I have been photographing and interviewing lesbian women around the world for several years now for The Lesbian Lives Project. The aim of this project is to create greater visibility for lesbians and draw attention to their legal and social discrimination.
  In some countries, lesbians are prosecuted by the state and imprisoned. In other countries, they enjoy some rights, yet are far from achieving full equality with heterosexual men and women. In my experience, it has become apparent that this inequality, coupled with social stigma, leads to a sense of powerlessness among lesbians and a great deal of trauma. It is my conviction that in order to advance as a global community, we must grant equal rights to all people as soon as possible.
  The stories of these women are being published as a book series. The first two volumes, which will be published in 2018 and 2019, investigate the dangers, struggles and discrimination that lesbians face today in South Africa and Switzerland.



Das Lesbian Lives Project beinhaltet Fotos von, und Interviews mit, lesbischen Frauen weltweit. Ziel ist die grössere Sichtbarkeit von Lesben und ihrer gesetzlichen und sozialen Diskriminierung. In manchen Ländern werden Lesben staatlich verfolgt und landen im Gefängnis, in anderen haben sie gewisse Rechte, von Gleichstellung mit Heterosexuellen sind sie jedoch weit entfernt. Aufgrund dieser Ungleichheit und dem sozialem Stigma fühlen sich lesbische Frauen machtlos und traumatisiert.
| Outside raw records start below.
/-- Write octets. -/
def State.hbmWrite (s : State) : Nat → Bytes → State
  | _, [] => s
  | da, b :: bs => (s.setHbm da b).hbmWrite (da + 1) bs

/-! ### Slots -/

/-- The runtime state of slot `n`. -/
def State.slot (s : State) (n : Nat) : Slot := tget (dconst Slot.empty) s.slots n

/-- Write the runtime state of slot `n`. -/
def State.setSlot (s : State) (n : Nat) (x : Slot) : State :=
  { s with slots := tset (dconst Slot.empty) s.slots n x }

/-- Change the runtime state of slot `n`. -/
def State.modSlot (s : State) (n : Nat) (f : Slot → Slot) : State := s.setSlot n (f (s.slot n))

/-- Slot `n` is in a state other than Empty or Described. -/
def State.active (s : State) (n : Nat) : Bool := decide (2 ≤ s.rd (Ob.slotState n))

/-- Some pipeline is in a state other than Empty or Described. -/
def State.anyActive (s : State) : Bool := (List.range 64).any fun n => s.active n

/-- Some pipeline is admitted (R33, R413): in any state other than Empty or Described (log entry 8). -/
def State.anyAdmitted (s : State) : Bool := s.anyActive

/-- A TDC channel is enabled. -/
def State.anyTdc (s : State) : Bool := (List.range 16).any fun c => s.rdB (Ob.tdcEnable c)

/-- A DCLK_OUT or SREF_OUT is enabled (R421). -/
def State.anyClkOut (s : State) : Bool :=
  (List.range 8).any fun k => bit (s.rd (Ob.clkDclkConfig k)) 63 || bit (s.rd (Ob.clkSrefConfig k)) 63

/-- A step of device time is forbidden (R430), but for the Apply that forms an array. -/
def State.stepForbiddenBase (s : State) : Bool :=
  s.anyActive || s.anyTdc || s.anyClkOut || s.rd Ob.primEnable != 0 || s.rdB Ob.timeStreamOutEnable

/-- A step of device time is forbidden (R430). -/
def State.stepForbidden (s : State) : Bool := s.stepForbiddenBase || s.rd Ob.arrArrayState != 0

/-- What becomes true before a pending step voids it (R430, R431): an armed SYNC_IN Set is disarmed, a pending SetSeconds is
voided. -/
def State.settle (s : State) : State :=
  if s.stepForbidden then
    let s1 := if s.rd Ob.timeSyncState = 1 then s.wr Ob.timeSyncState 3 else s
    match s1.time.setPending with
    | some _ => { s1 with time := { s1.time with setPending := none, setStatus := some 2 } }
    | none => s1
  else s

/-- TimeEpoch of the device's own steps (R430). -/
def State.ownEpoch (s : State) : Nat :=
  Config.serialNumber.toNat % 65536 * 65536 + s.rd Ob.timeStepCount % 65536

/-- A step of device time (R430): device time reads `T` now. Every step counts StepCount, sets TimeEpoch, and voids a pending
SetSeconds and an armed SYNC_IN Set (R431, R445); all but the first-Locked step have the RTC realigned. -/
def State.step430 (s : State) (T : Int) (cls : Nat) (epoch : Option Nat) (realign : Bool) : State :=
  let s1 := s.bump Ob.timeStepCount
  let s2 := s1.wr Ob.timeTimeEpoch (match epoch with
    | some e => e
    | none => s1.ownEpoch)
  let s3 := if s2.rd Ob.timeSyncState = 1 then s2.wr Ob.timeSyncState 3 else s2
  { s3 with time := { s3.time with
      offset := T - (s3.now : Int)
      counting := true
      cls := cls
      awaitRtc := false
      rtcRealign := realign
      setPending := none
      setStatus := match s3.time.setPending with
        | some _ => some 2
        | none => s3.time.setStatus } }

/-! ### Fault log (R520, R521) -/

/-- The 32 octets of a FaultLog entry (R520). -/
def FaultEntry.bytes (e : FaultEntry) : Bytes :=
  leBytes 32 (e.time * 2 ^ 128 + e.detail % 2 ^ 32 * 2 ^ 96 + e.seq % 65536 * 2 ^ 80 + e.flags % 256 * 2 ^ 72
    + e.slot % 256 * 2 ^ 64 + e.unit % 2 ^ 24 * 2 ^ 16 + e.cause % 256 * 2 ^ 8 + e.cls % 256)

/-- An entry waits for its EMCY frame (R462): at most 16 wait, and beyond that the oldest is dropped. -/
def State.emcy (s : State) (e : FaultEntry) : State :=
  if bit (s.rd Ob.comEmcyCobId) 31 then s
  else
    let q := s.dict.emcyQueue ++ [e]
    { s with dict := { s.dict with emcyQueue := if 16 < q.length then q.drop 1 else q } }

/-- Make a FaultLog entry (R520, R521): the log holds 256 entries and overwrites its oldest, Unread counts it, 0x1001 bit 0 is
set, and an EMCY frame follows (R462). -/
def State.faultLog (s : State) (cls cause unit slot flags detail : Nat) : State :=
  let e : FaultEntry := { time := s.stampNow, detail := detail, seq := s.life.faultCount % 65536, flags := flags,
                          slot := slot, unit := unit, cause := cause, cls := cls }
  let full := decide (256 ≤ s.life.faultLog.length)
  let s1 := { s with life := { s.life with
      faultLog := (if full then s.life.faultLog.drop 1 else s.life.faultLog) ++ [e]
      faultCount := s.life.faultCount + 1 } }
  let s2 := if full then s1.bump Ob.fltOverwrites else s1
  let s3 := s2.wr Ob.fltUnread ((s2.life.faultCount - s2.life.acked) % 65536)
  let s4 := s3.wr Ob.comErrorRegister (setBit (s3.rd Ob.comErrorRegister) 0 true)
  (s4.emcy e).msix 1

/-- Assumption `k` of R66 is seen violated: its bit of AssumptionFlags, and AvailabilityFlags bit 2 (R522); assumption 6 also
bit 0. -/
def State.assume (s : State) (k : Nat) : State :=
  let s1 := s.wr Ob.admAssumptionFlags (setBit (s.rd Ob.admAssumptionFlags) (k - 1) true)
  let a := setBit (s1.rd Ob.lifeAvailabilityFlags) 2 true
  let s2 := s1.wr Ob.lifeAvailabilityFlags (if k = 6 then setBit a 0 true else a)
  if bit (s.rd Ob.admAssumptionFlags) (k - 1) then s2 else s2.msix 1

/-- Assumption `k` is no longer seen violated (R66). -/
def State.assumeEnds (s : State) (k : Nat) : State := s.wr Ob.admAssumptionFlags (setBit (s.rd Ob.admAssumptionFlags) (k - 1) false)

/-- The bit of assumption `k` follows whether its violation is seen (R66). -/
def State.assumeIs (s : State) (k : Nat) (v : Bool) : State :=
  if v then (if bit (s.rd Ob.admAssumptionFlags) (k - 1) then s else s.assume k) else s.assumeEnds k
Wollen wir als globale Gemeinschaft weiterkommen, so müssen meiner Überzeugung nach so schnell wie möglich gleiche Rechte für alle gelten.
       Die Geschichten der Frauen erscheinen als Buchreihe. Die ersten beiden Bände befassen sich mit den Gefahren, Herausforderungen und Diskriminierungen, mit denen Lesben heute in Südafrika und in der Schweiz konfrontiert sind. 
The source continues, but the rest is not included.